Митрофан взял ее пятнадцати лет, когда у ней еще и месячные не начинались, и бедняжка забивалась от него во все темные уголки, словно предчувствовала, что замужество не принесет ее телу и душе ничего, кроме боли. Так и случилось. Даже на хороших харчах женщина жирела, желтела, сохла. От нее не отходили шептухи и знахарки, а Митрофан в ярости прозвал ее «мешком нытья» и зачастил к другим бабам.
Жена принесла ему в приданое не деньги, а десятины, — чтоб они сгорели вместе с нею, ибо теперь эту землю забирали у него. Забрали бы вместо с землей и жену — все легче будет вспоминать о своем брачном ярме. Даже родить — на что уж нехитрая наука! — не могла по-людски. Все выкидывала и выкидывала. Только одного сына выходила, да и тот в журавлиную породу пошел — худющий, бледный, как побег проросшей в подполе картошки.

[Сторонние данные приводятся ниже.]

-- ==== Sys2Proof/Laws/Bytes.lean ====
section
/-!
SUPPORT. The laws of little-endian bytes and of buffers that a CRC-32 closes.
-/
namespace Sys2Proof.Machine

@[simp] theorem length_leBytes (n v : Nat) : (leBytes n v).length = n := by
  induction n generalizing v with
  | zero => rfl
  | succ n ih => simp [leBytes, ih]

/-- Reading back a little-endian value gives it, modulo its width (R17). -/
@[simp] theorem leNat_leBytes (n v : Nat) : leNat (leBytes n v) = v % 256 ^ n := by
  induction n generalizing v with
  | zero => simp [leBytes, leNat, Nat.mod_one]
  | succ n ih =>
    simp only [leBytes, leNat, ih, BitVec.toNat_ofNat]
    conv_rhs => rw [pow_succ', Nat.mod_mul]

/-- The bytes at the end of a buffer are the ones appended to it. -/
theorem bufNat_append {b : List Byte} {n : Nat} (h : b.length = n) (k v : Nat) : bufNat (b ++ leBytes k v) n k = v % 256 ^ k := by
  have hd : (b ++ leBytes k v).drop n = leBytes k v := List.drop_left' h
  have ht : (leBytes k v).take k = leBytes k v := List.take_of_length_le (by simp)
  rw [bufNat, hd, ht, leNat_leBytes]

theorem crc32Bit_lt {c : Nat} (h : c < 2 ^ 32) : crc32Bit c < 2 ^ 32 := by
  unfold crc32Bit
  split
  · exact Nat.xor_lt_two_pow (by omega) (by norm_num)
  · omega

theorem crc32Byte_lt {c : Nat} (b : Byte) (h : c < 2 ^ 32) : crc32Byte c b < 2 ^ 32 := by
  unfold crc32Byte
  have hb : b.toNat < 2 ^ 32 := lt_of_lt_of_le b.isLt (by norm_num)
  iterate 8 apply crc32Bit_lt
  exact Nat.xor_lt_two_pow h hb

/-- The CRC-32 of a buffer has 32 bits. -/
theorem crc32_lt (b : List Byte) : crc32 b < 2 ^ 32 := by
  have h : ∀ (l : List Byte) (c : Nat), c < 2 ^ 32 → l.foldl crc32Byte c < 2 ^ 32 := by
    intro l
    induction l with
    | nil => exact fun c hc => hc
    | cons x l ih => exact fun c hc => ih _ (crc32Byte_lt x hc)
  exact Nat.xor_lt_two_pow (h b _ (by norm_num)) (by norm_num)

/-- A buffer closed by its CRC-32 passes the check. -/
theorem crc32_closed {b : List Byte} {n : Nat} (h : b.length = n) :
    crc32 ((b ++ leBytes 4 (crc32 b)).take n) = bufNat (b ++ leBytes 4 (crc32 b)) n 4 := by
  rw [List.take_left' h, bufNat_append h, Nat.mod_eq_of_lt (lt_of_lt_of_eq (crc32_lt b) (by norm_num))]

/-- A buffer closed by another value fails it. -/
theorem crc32_not_closed {b : List Byte} {n : Nat} (h : b.length = n) :
    crc32 ((b ++ leBytes 4 (crc32 b + 1)).take n) ≠ bufNat (b ++ leBytes 4 (crc32 b + 1)) n 4 := by
  have hc := crc32_lt b
  rw [List.take_left' h, bufNat_append h]
  omega

end Sys2Proof.Machine
end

Во дворе неистово залаяла собака. Митрофан, не одеваясь, вышел из хаты, подошел к глухому забору, приложил к нему ухо и уж потом спросил:
— Кто там ходит?
— Это я, Митрофан Вакулович, — просочился в замочную скважину смиренный голос Кузьмы Василенка.
Созоненко загремел железом, отпер калитку, и во двор бочком, боясь задеть хозяина, осторожно протиснулся вековечный должник Василенко. Широкие полотняные штаны его потемнели от сырости, точно он побывал в канаве.
— Добрый вечер, Митрофан Вакулович. — Кузьма снял шапку, поклонился и вздохнул.
— Пойдем в хату. — Созоненко украдкой высунул на улицу голову, повертел шеей.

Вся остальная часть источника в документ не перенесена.